▶ **SOURCE MATERIAL**:
-- ==== Sys2Proof/Machine/Digest.lean ====
section
/-! DEFINITION. The host-side pseudo-instruction DIGEST, the byte-stream source, the closed form of the digest and the hex
form (43_digest_driver.md). None of it is the engine's: it drives the engine through `hostAppend`, `step` and the responses. -/

namespace Sys2Proof.Machine

/-! ### The byte-stream source (43_digest_driver.md R90) -/

/-- A free choice of the source at one read: how many bytes it is willing to return, or failure (R90; log entry 15). -/
inductive ReadChoice where
  | count (n : Nat)
  | ioError
deriving DecidableEq, Repr

/-- A source: what it has not yet delivered, and its choices at the coming reads. A script that has run out leaves full
reads. -/
structure Source where
  rest : List Byte
  script : List ReadChoice
deriving DecidableEq, Repr

/-- What a read returns. -/
inductive ReadResult where
  | bytes (g : List Byte)
  | ioError
deriving DecidableEq, Repr

/-- "An in-memory byte sequence `m` is the source with `rest = m` that never returns `IOError`" (R90). -/
def Source.ofBytes (m : List Byte) : Source := ⟨m, []⟩

/-- How many bytes a read asked for `n` delivers under a choice: from 1 to `min(n, len(rest))` while bytes remain, 0 only at
exhaustion (R90). -/
def deliverCount (wish n left : Nat) : Nat := min (max wish 1) (min n left)

/-- `read(N)` (R90). A read that fails delivers nothing and takes nothing from `rest`, and later reads go on with the script:
R90 leaves both open (log entry 15). -/
def Source.read (src : Source) (n : Nat) : ReadResult × Source :=
  match src.script with
  | [] =>
    let k := min n src.rest.length
    (.bytes (src.rest.take k), ⟨src.rest.drop k, []⟩)
  | .count wish :: script =>
    let k := deliverCount wish n src.rest.length
    (.bytes (src.rest.take k), ⟨src.rest.drop k, script⟩)
  | .ioError :: script => (.ioError, ⟨src.rest, script⟩)

/-! ### The loop (43_digest_driver.md R91, R92) -/

/-- `min(64 − len(chunk), remaining)`, the argument of a read; `none` is `unbounded` (R91, R92). -/
def askFor (gathered : Nat) (remaining : Option Nat) : Nat :=
  match remaining with
  | none => Config.blockBytes - gathered
  | some r => min (Config.blockBytes - gathered) r

/-- What the inner loop ends with. -/
inductive Gathered where
  | chunk (bytes : List Byte) (src : Source) (remaining : Option Nat)
  | ioError
deriving DecidableEq, Repr

/-- The inner loop: fill one block however the source splits its reads (R92). Each turn gathers at least one byte or ends
the loop, so 64 turns are enough (log entry 17). -/
def gatherChunk : Nat → Source → Option Nat → List Byte → Gathered
  | 0, src, remaining, chunk => .chunk chunk src remaining
  | turns + 1, src, remaining, chunk =>
    if chunk.length < Config.blockBytes ∧ remaining ≠ some 0 then
      match src.read (askFor chunk.length remaining) with
      | (.ioError, _) => .ioError
      | (.bytes g, src') =>
        if g = [] then .chunk chunk src' remaining
        else gatherChunk turns src' (remaining.map (· - g.length)) (chunk ++ g)
    else .chunk chunk src remaining

/-- The commands the host issues, and whether it stopped at an `IOError` (R92, R94). -/
structure DigestPlan where
  cmds : List Instr
  ioError : Bool
deriving DecidableEq, Repr

/-- The outer loop: `BLOCK` for every full chunk, then `FINAL` and `EXTRACT` (R92). Every turn but the last takes 64 bytes
(log entry 17). -/
def digestLoop : Nat → Source → Option Nat → DigestPlan
  | 0, _, _ => ⟨[], false⟩
  | turns + 1, src, remaining =>
    match gatherChunk Config.blockBytes src remaining [] with
    | .ioError => ⟨[], true⟩
    | .chunk c src' remaining' =>
      if c.length = Config.blockBytes then
        let later := digestLoop turns src' remaining'
        ⟨.block c :: later.cmds, later.ioError⟩
      else ⟨[.final c, .extract], false⟩

/-- The command sequence of `DIGEST(src, limit)` (R92). -/
def digestPlan (src : Source) (limit : Option Nat) : DigestPlan :=
  let plan := digestLoop (src.rest.length / Config.blockBytes + 1) src limit
  ⟨.init :: plan.cmds, plan.ioError⟩

/-! ### Issuing commands to an engine -/

/-- Issue one command: append its packet, let the engine take one step, and read off the response that belongs to it
(20_memory.md R35 (b)). It presumes that no earlier packet is pending: R92 does not say what the command stream holds when
`DIGEST` starts. It looks at the response and leaves it in the response stream: R92 and 20_memory.md R27 do not say whether
`DIGEST` takes it (log entry 16). -/
def issue (i : Instr) (s : State) : Host.Outcome (List Byte × State) Fault Refusal :=
  match step (hostAppend (encode i) s) with
  | .next t => .next (newBytes s t, t)
  | .fault f => .fault f
  | .refused r => .refused r

/-- Issue commands in order; the responses in the same order. -/
def issueAll : List Instr → State → Host.Outcome (List (List Byte) × State) Fault Refusal
  | [], s => .next ([], s)
  | i :: is, s =>
    match issue i s with
    | .next (r, t) =>
      match issueAll is t with
      | .next (rs, u) => .next (r :: rs, u)
      | .fault f => .fault f
      | .refused x => .refused x
    | .fault f => .fault f
    | .refused x => .refused x

/-- The result of `DIGEST`: the 20 bytes; `NoDigest` after an `IOError` (43_digest_driver.md R94); or `noResponse` where it never
returns, the engine being in `FAULT` (R100, R101; log entry 16). -/
inductive DigestResult where
  | digest (d : List Byte)
  | noDigest
  | noResponse
deriving DecidableEq, Repr

/-- The digest in the response to `EXTRACT` (30_encoding.md R46). -/
def digestOfResponse : List Byte → DigestResult
  | status :: d => if status = statusOk ∧ d.length = Config.digestBytes then .digest d else .noResponse
  | [] => .noResponse

/-- The result from the responses to the commands issued. Where one of them is not `OK` the engine is in `FAULT` and `DIGEST`
returns nothing, whether or not the source has failed (R100, R101). -/
def digestResult (ioError : Bool) (rs : List (List Byte)) : DigestResult :=
  if rs.all fun r => r.head? == some statusOk then
    if ioError then .noDigest else digestOfResponse (rs.getLastD [])
  else .noResponse

/-- `DIGEST(src, limit)` on an engine (43_digest_driver.md R92) whose command stream is empty, see `issue`. -/
def runDigest (src : Source) (limit : Option Nat) (s : State) : Host.Outcome (DigestResult × State) Fault Refusal :=
  let plan := digestPlan src limit
  match issueAll plan.cmds s with
  | .next (rs, t) =>
    .next (digestResult plan.ioError rs, t)
  | .fault f => .fault f
  | .refused x => .refused x

/-! ### The closed form (43_digest_driver.md R93) -/

/-- `bytes[64k .. 64k+64)`. -/
def blockAt (bytes : List Byte) (k : Nat) : List Byte := (bytes.drop (Config.blockBytes * k)).take Config.blockBytes

/-- The full 64-byte blocks of a byte sequence, in order; a shorter rest is left out. -/
def fullBlocks (bytes : List Byte) : List (List Byte) :=
  (List.range (bytes.length / Config.blockBytes)).map (blockAt bytes)

/-- The commands `DIGEST` issues for an in-memory message (30_encoding.md R52, 43_digest_driver.md R93). -/
def digestCommands (m : List Byte) : List Instr :=
  .init :: (fullBlocks m).map .block
    ++ [.final (m.drop (Config.blockBytes * (m.length / Config.blockBytes))), .extract]

/-- `padded` of R93: `m ++ [0x80] ++ zeros((55 − N) mod 64) ++ be64_bytes(8 · N)`. For a message beyond `MAX_MSG_BITS` R93 gives no value,
`8 · N` being no 64-bit value there; this definition reduces it modulo 2^64 (log entry 21). -/
def paddedMessage (m : List Byte) : List Byte :=
  m ++ [0x80] ++ zeros (zeroCount (m.length % Config.blockBytes)) ++ be64Bytes (BitVec.ofNat 64 (8 * m.length))

/-- `digest(m)` of R93: the blocks of the padded message folded into the initial constants, serialised. -/
def digestSpec (m : List Byte) : List Byte :=
  digestBytes ((fullBlocks (paddedMessage m)).foldl compress initialAccum)

/-! ### The hex form (43_digest_driver.md R95) -/

/-- The hex digit of a nibble, lower case (R95). -/
def hexDigit (n : BitVec 4) : Char :=
  if n.toNat < 10 then Char.ofNat (48 + n.toNat) else Char.ofNat (87 + n.toNat)

/-- The two characters of a byte, high nibble first (R95). -/
def hexByte (b : Byte) : List Char := [hexDigit (b.extractLsb' 4 4), hexDigit (b.extractLsb' 0 4)]

/-- The hex form of a digest (R95). -/
def hexForm (d : List Byte) : List Char := d.flatMap hexByte

end Sys2Proof.Machine
end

▶ **WHAT IS EXPECTED**: Would you quote everything above from the line containing "out leaves full" down to the line containing "match remaining with"? Include both of those lines and nothing else.

▶ **RESULT OF THIS TASK**:
/-- A source: what it has not yet delivered, and its choices at the coming reads. A script that has run out leaves full
reads. -/
structure Source where
  rest : List Byte
  script : List ReadChoice
deriving DecidableEq, Repr

/-- What a read returns. -/
inductive ReadResult where
  | bytes (g : List Byte)
  | ioError
deriving DecidableEq, Repr

/-- "An in-memory byte sequence `m` is the source with `rest = m` that never returns `IOError`" (R90). -/
def Source.ofBytes (m : List Byte) : Source := ⟨m, []⟩

/-- How many bytes a read asked for `n` delivers under a choice: from 1 to `min(n, len(rest))` while bytes remain, 0 only at
exhaustion (R90). -/
def deliverCount (wish n left : Nat) : Nat := min (max wish 1) (min n left)

/-- `read(N)` (R90). A read that fails delivers nothing and takes nothing from `rest`, and later reads go on with the script:
R90 leaves both open (log entry 15). -/
def Source.read (src : Source) (n : Nat) : ReadResult × Source :=
  match src.script with
  | [] =>
    let k := min n src.rest.length
    (.bytes (src.rest.take k), ⟨src.rest.drop k, []⟩)
  | .count wish :: script =>
    let k := deliverCount wish n src.rest.length
    (.bytes (src.rest.take k), ⟨src.rest.drop k, script⟩)
  | .ioError :: script => (.ioError, ⟨src.rest, script⟩)

/-! ### The loop (43_digest_driver.md R91, R92) -/

/-- `min(64 − len(chunk), remaining)`, the argument of a read; `none` is `unbounded` (R91, R92). -/
def askFor (gathered : Nat) (remaining : Option Nat) : Nat :=
  match remaining with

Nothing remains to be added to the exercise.